/-- PREPARE_DATA, run to its end where a case of `reserve` places the packet at once: the parser's whole effect, header and
consumed prefix written at `write_pos`, the reservation pending, `committed` returned, `write_pos` where it was
(42_producer.md R204). A path above 2 raises ERR_API. -/
def Obligations.PrepareDataCompletes : Prop :=
  ∀ (s : State) (path : W32) (data : List Word), s.acceptsOps →
    (∀ p, pathOfArg path = some p →
      let out := parse s.cfg.rlSflBase p (s.path p) s.p3Progress data
      let committed := data.length - out.left.length
      (∃ u, exec (.hostPrepareData path data) s = .next u ∧ u.fault = none) ∧
      (committed + 1 ≤ s.capacity - 1 →
        (s.writePos + (committed + 1) < s.capacity ∧
            (s.readPos ≤ s.writePos ∨ s.writePos + (committed + 1) < s.readPos)) ∨
          (s.writePos + (committed + 1) = s.capacity ∧
            (s.readPos = s.writePos ∨ (0 < s.readPos ∧ s.readPos < s.writePos))) →
        ∃ n, execTimes n (.hostPrepareData path data) s = .next { s with
          paths := GifPaths.set s.paths p out.path
          p3Progress := out.p3
          sflTrace := s.sflTrace ++ out.sfl
          ring := Memory.writeSpan s.ring s.writePos
            (headerWord path (BitVec.ofNat 32 committed) 0 0 :: data.take committed)
          resv := some { offset := s.writePos, size := committed + 1 }
          pphase := .idle
          port := s.port.tail
          replies := s.replies ++ [.committed committed] })) ∧
    (3 ≤ path.toNat →
      exec (.hostPrepareData path data) s = .next { s with
        fault := some { code := .errApi, agent := .p, info := path ++ (3 : W32) } })

/-- PREPARE_DATA of a packet larger than the ring allows: the parser has run, ERR_OVERSIZE records the slots wanted, and
the ring and `write_pos` are untouched. -/
def Obligations.OversizeAfterParsing : Prop :=
  ∀ (s : State) (path : W32) (p : PathId) (data : List Word), s.acceptsOps → pathOfArg path = some p →
    let out := parse s.cfg.rlSflBase p (s.path p) s.p3Progress data
    let committed := data.length - out.left.length
    s.capacity - 1 < committed + 1 → committed + 1 < 2 ^ 64 →
    ∃ n, execTimes n (.hostPrepareData path data) s = .next { s with
      paths := GifPaths.set s.paths p out.path
      p3Progress := out.p3
      sflTrace := s.sflTrace ++ out.sfl
      pphase := .reserve { path := p, payload := data.take committed }
      fault := some { code := .errOversize, agent := .p, info := BitVec.ofNat 64 (committed + 1) } }

/-- SEND_DATA: the pending reservation is committed and is pending no more; three steps (42_producer.md R205). -/
def Obligations.SendDataCompletes : Prop :=
  ∀ (s : State) (r : Reservation), s.producerIdle → s.session = .opened → s.resv = some r →
    exec .hostSendData s = .next { s with pphase := .publish r.offset r.size .sendData } ∧
    execTimes 3 .hostSendData s = .next { afterWake (Config.drawBusy s.draws) r.size s with
      writePos := (r.offset + r.size) % s.capacity
      resv := none
      pphase := .idle
      port := s.port.tail
      replies := s.replies ++ [.done]
      draws := s.draws + 1 }

/-- WAIT_DRAIN: with the cursors equal it returns and touches nothing, not even the wake event, and no packet is left in
the live region; otherwise every evaluation signals the wake event and clears the tallies, and it waits on; a pending
reservation is no obstacle (42_producer.md R207). -/
def Obligations.WaitDrain : Prop :=
  ∀ s : State, s.producerIdle → s.session = .opened →
    exec .hostWaitDrain s = .next { s with pphase := .drain .retire } ∧
    (s.readPos = s.writePos →
      s.liveHeaders = some [] ∧
      execTimes 2 .hostWaitDrain s = .next { s with port := s.port.tail, replies := s.replies ++ [.done] }) ∧
    (s.readPos ≠ s.writePos →
      execTimes 3 .hostWaitDrain s = .next { s with
        pphase := .drain .retire, wakePending := true, tallyWords := 0, tallyCmds := 0 })
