-- ==== Sys2Proof/Laws/Memory.lean ====
section
/-! SUPPORT. The laws of memory: a read after a write, what a write leaves alone, the same for spans, and that every memory
operation keeps the canonical form and the bound. Proofs about the ring and the mirror go through these. -/

namespace Sys2Proof.Machine

variable {α : Type}

/-! ### One cell -/

@[simp] theorem Memory.read_write_self (m : Memory α) (a : Nat) (v : α) :
    Memory.read (Memory.write m a v) a = some v := by
  induction m with
  | nil => simp [Memory.write, Memory.read]
  | cons c rest ih =>
    obtain ⟨b, x⟩ := c
    simp only [Memory.write]
    split
    · simp [Memory.read]
    · split
      · simp [Memory.read]
      · rename_i h
        simp [Memory.read, h, ih]

theorem Memory.read_write_other (m : Memory α) {a b : Nat} (v : α) (h : b ≠ a) :
    Memory.read (Memory.write m a v) b = Memory.read m b := by
  induction m with
  | nil => simp [Memory.write, Memory.read, h]
  | cons c rest ih =>
    obtain ⟨k, x⟩ := c
    simp only [Memory.write]
    split
    · simp [Memory.read, h]
    · split
      · rename_i hk
        subst hk
        simp [Memory.read, h]
      · simp [Memory.read, ih]

/-- One cell after a write, both cases at once. -/
theorem Memory.read_write (m : Memory α) (a b : Nat) (v : α) :
    Memory.read (Memory.write m a v) b = if b = a then some v else Memory.read m b := by
  split
  · rename_i h
    simp [h]
  · rename_i h
    exact Memory.read_write_other m v h

/-! ### Spans -/

theorem Memory.read_writeSpan_outside (m : Memory α) (a b : Nat) (vs : List α) (h : b < a ∨ a + vs.length ≤ b) :
    Memory.read (Memory.writeSpan m a vs) b = Memory.read m b := by
  induction vs generalizing m a with
  | nil => rfl
  | cons v rest ih =>
    simp only [List.length_cons] at h
    rw [Memory.writeSpan, ih _ _ (by omega), Memory.read_write_other _ _ (by omega)]

theorem Memory.read_writeSpan_inside (m : Memory α) (a k : Nat) (vs : List α) (h : k < vs.length) :
    Memory.read (Memory.writeSpan m a vs) (a + k) = vs[k]? := by
  induction vs generalizing m a k with
  | nil => simp at h
  | cons v rest ih =>
    rw [Memory.writeSpan]
    cases k with
    | zero => rw [Memory.read_writeSpan_outside _ _ _ _ (by omega)]; simp
    | succ j =>
      have := ih (Memory.write m a v) (a + 1) j (by simpa using h)
      rw [show a + (j + 1) = a + 1 + j by omega, this]
      simp

/-- A cell after a span is written, both cases at once. -/
theorem Memory.read_writeSpan (m : Memory α) (a b : Nat) (vs : List α) :
    Memory.read (Memory.writeSpan m a vs) b =
      if a ≤ b ∧ b < a + vs.length then vs[b - a]? else Memory.read m b := by
  split
  · rename_i h
    have := Memory.read_writeSpan_inside m a (b - a) vs (by omega)
    rwa [show a + (b - a) = b by omega] at this
  · exact Memory.read_writeSpan_outside m a b vs (by omega)

/-- A span reads as the list of its cells. -/
theorem Memory.readSpan_eq_some (m : Memory α) (a n : Nat) (vs : List α) :
    Memory.readSpan m a n = some vs ↔ vs.length = n ∧ ∀ k, k < n → Memory.read m (a + k) = vs[k]? := by
  induction n generalizing a vs with
  | zero =>
    rw [Memory.readSpan]
    constructor
    · rintro h
      cases h
      simp
    · rintro ⟨h, -⟩
      rw [List.length_eq_zero_iff.mp h]
  | succ n ih =>
    rw [Memory.readSpan]
    cases hm : Memory.read m a with
    | none =>
      constructor
      · intro h
        cases h
      · rintro ⟨h, h0⟩
        have := h0 0 (by omega)
        rw [Nat.add_zero, hm, List.getElem?_eq_getElem (by omega)] at this
        cases this
    | some x =>
      simp only [Option.map_eq_some_iff]
      constructor
      · rintro ⟨ws, hws, rfl⟩
        obtain ⟨hl, hk⟩ := (ih _ _).mp hws
        refine ⟨by simp [hl], fun k hkn => ?_⟩
        cases k with
        | zero => simpa using hm
        | succ j => simpa [show a + (j + 1) = a + 1 + j by omega] using hk j (by omega)
      · rintro ⟨hl, hk⟩
        cases vs with
        | nil => simp at hl
        | cons w ws =>
          have h0 := hk 0 (by omega)
          simp only [Nat.add_zero, hm, List.getElem?_cons_zero, Option.some.injEq] at h0
          refine ⟨ws, (ih _ _).mpr ⟨by simpa using hl, fun j hj => ?_⟩, by rw [h0]⟩
          simpa [show a + (j + 1) = a + 1 + j by omega] using hk (j + 1) (by omega)

/-- Reading back the span just written. -/
@[simp] theorem Memory.readSpan_writeSpan_self (m : Memory α) (a : Nat) (vs : List α) :
    Memory.readSpan (Memory.writeSpan m a vs) a vs.length = some vs :=
  (Memory.readSpan_eq_some _ _ _ _).mpr ⟨rfl, fun k hk => Memory.read_writeSpan_inside m a k vs hk⟩

/-- Two memories that agree on a span read the same there. -/
theorem Memory.readSpan_congr (m m' : Memory α) (a n : Nat)
    (h : ∀ k, k < n → Memory.read m (a + k) = Memory.read m' (a + k)) :
    Memory.readSpan m a n = Memory.readSpan m' a n := by
  induction n generalizing a with
  | zero => rfl
  | succ n ih =>
    have h0 := h 0 (by omega)
    rw [Nat.add_zero] at h0
    simp only [Memory.readSpan, h0]
    rw [ih (a + 1) fun k hk => by simpa [show a + 1 + k = a + (k + 1) by omega] using h (k + 1) (by omega)]

/-! ### The canonical form -/

/-- The form, as a property of the head and the rest. -/
theorem Memory.wf_cons (a : Nat) (x : α) (rest : Memory α) :
    Memory.wf ((a, x) :: rest) = true ↔ (∀ c ∈ rest.head?, a < c.1) ∧ Memory.wf rest = true := by
  cases rest with
  | nil => simp [Memory.wf]
  | cons c rest => simp [Memory.wf]

theorem Memory.head?_write (m : Memory α) (a : Nat) (v : α) :
    ∀ c ∈ (Memory.write m a v).head?, c.1 = a ∨ c ∈ m.head? ∧ c.1 < a := by
  intro c hc
  cases m with
  | nil =>
    simp only [Memory.write, List.head?_cons, Option.mem_some_iff] at hc
    exact .inl (by rw [← hc])
  | cons d rest =>
    obtain ⟨b, x⟩ := d
    simp only [Memory.write] at hc
    split at hc
    · simp only [List.head?_cons, Option.mem_some_iff] at hc
      exact .inl (by rw [← hc])
    · split at hc
      · simp only [List.head?_cons, Option.mem_some_iff] at hc
        exact .inl (by rw [← hc])
      · simp only [List.head?_cons, Option.mem_some_iff] at hc ⊢
        subst hc
        exact .inr ⟨rfl, by omega⟩

theorem Memory.wf_write (m : Memory α) (a : Nat) (v : α) (h : Memory.wf m = true) :
    Memory.wf (Memory.write m a v) = true := by
  induction m with
  | nil => rfl
  | cons d rest ih =>
    obtain ⟨b, x⟩ := d
    obtain ⟨hb, hr⟩ := (Memory.wf_cons b x rest).mp h
    simp only [Memory.write]
    split
    · rename_i hab
      exact (Memory.wf_cons a v _).mpr ⟨by simpa using hab, h⟩
    · split
      · rename_i hab
        subst hab
        exact (Memory.wf_cons a v rest).mpr ⟨hb, hr⟩
      · refine (Memory.wf_cons b x _).mpr ⟨fun c hc => ?_, ih hr⟩
        rcases Memory.head?_write rest a v c hc with hc | hc
        · omega
        · exact hb c hc.1

theorem Memory.wf_writeSpan (m : Memory α) (a : Nat) (vs : List α) (h : Memory.wf m = true) :
    Memory.wf (Memory.writeSpan m a vs) = true := by
  induction vs generalizing m a with
  | nil => exact h
  | cons v rest ih => exact ih _ _ (Memory.wf_write m a v h)

theorem Memory.below_write (m : Memory α) (a bound : Nat) (v : α) (ha : a < bound)
    (h : Memory.below m bound = true) : Memory.below (Memory.write m a v) bound = true := by
  induction m with
  | nil => simpa [Memory.write, Memory.below] using ha
  | cons d rest ih =>
    obtain ⟨b, x⟩ := d
    simp only [Memory.below, List.all_cons, Bool.and_eq_true, decide_eq_true_eq] at h ih
    simp only [Memory.write]
    split
    · simpa [Memory.below, ha] using h
    · split
      · simpa [Memory.below, ha] using h.2
      · simpa [Memory.below, h.1] using ih h.2

theorem Memory.below_writeSpan (m : Memory α) (a bound : Nat) (vs : List α) (ha : a + vs.length ≤ bound)
    (h : Memory.below m bound = true) : Memory.below (Memory.writeSpan m a vs) bound = true := by
  induction vs generalizing m a with
  | nil => exact h
  | cons v rest ih =>
    simp only [List.length_cons] at ha
    exact ih _ _ (by omega) (Memory.below_write m a bound v (by omega) h)

/-- In the canonical form a memory is what its cells read as: equal reads are equal data. -/
theorem Memory.ext_of_wf (m m' : Memory α) (h : Memory.wf m = true) (h' : Memory.wf m' = true)
    (hr : ∀ a, Memory.read m a = Memory.read m' a) : m = m' := by
  have key : ∀ (b : Nat) (x : α) (rest : Memory α), Memory.wf ((b, x) :: rest) = true →
      ∀ a, a ≤ b → Memory.read rest a = none := by
    intro b x rest
    induction rest generalizing b x with
    | nil => intros; rfl
    | cons c rest ih =>
      obtain ⟨k, y⟩ := c
      intro hw a ha
      obtain ⟨hb, hw'⟩ := (Memory.wf_cons b x _).mp hw
      have hk : b < k := by simpa using hb
      rw [Memory.read, if_neg (by omega)]
      exact ih k y hw' a (by omega)
  induction m generalizing m' with
  | nil =>
    cases m' with
    | nil => rfl
    | cons d rest' =>
      obtain ⟨b, x⟩ := d
      have := hr b
      simp [Memory.read] at this
  | cons c rest ih =>
    obtain ⟨a, x⟩ := c
    cases m' with
    | nil =>
      have := hr a
      simp [Memory.read] at this
    | cons d rest' =>
      obtain ⟨b, y⟩ := d
      have hab : a = b := by
        have h1 := hr a
        have h2 := hr b
        simp only [Memory.read, if_pos] at h1 h2
        by_contra hne
        rw [if_neg hne] at h1
        rw [if_neg (Ne.symm hne)] at h2
        rcases Nat.lt_or_gt_of_ne hne with hlt | hlt
        · rw [key b y rest' h' a (by omega)] at h1
          cases h1
        · rw [key a x rest h b (by omega)] at h2
          cases h2
      subst hab
      have hxy : x = y := by simpa [Memory.read] using hr a
      subst hxy
      congr 1
      refine ih rest' ((Memory.wf_cons a x rest).mp h).2 ((Memory.wf_cons a x rest').mp h').2 fun k => ?_
      by_cases hk : k ≤ a
      · rw [key a x rest h k hk, key a x rest' h' k hk]
      · have := hr k
        simpa [Memory.read, show k ≠ a by omega] using this

/-! ### The memories of the state -/

/-- The memories are in canonical form at reset: nothing is listed. -/
theorem reset_memories_wf (cfg : Params) :
    Memory.wf (State.resetWith cfg).ring = true ∧ Memory.wf (State.resetWith cfg).mirror = true := ⟨rfl, rfl⟩

@[simp] theorem leBytes_length (n : Nat) (v : W64) : (leBytes n v).length = n := by
  simp [leBytes]

/-- A mirror byte after a memory write of `n` bytes: byte `k` is the value's bits `8k + 7` to `8k` (R63, R66). -/
theorem memWrite_read (addr n b : Nat) (v : W64) (s : State) :
    Memory.read (memWrite addr n v s).mirror b =
      if addr ≤ b ∧ b < addr + n then some (v.extractLsb' (8 * (b - addr)) 8) else Memory.read s.mirror b := by
  simp only [memWrite, Memory.read_writeSpan, leBytes_length]
  split
  · rename_i h
    simp [leBytes, show b - addr < n by omega]
  · rfl

end Sys2Proof.Machine
end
-=-=-
What you need to do:
Please tally each line in the material above that contains "readPos", and let the number be your entire reply.

Completed task:
4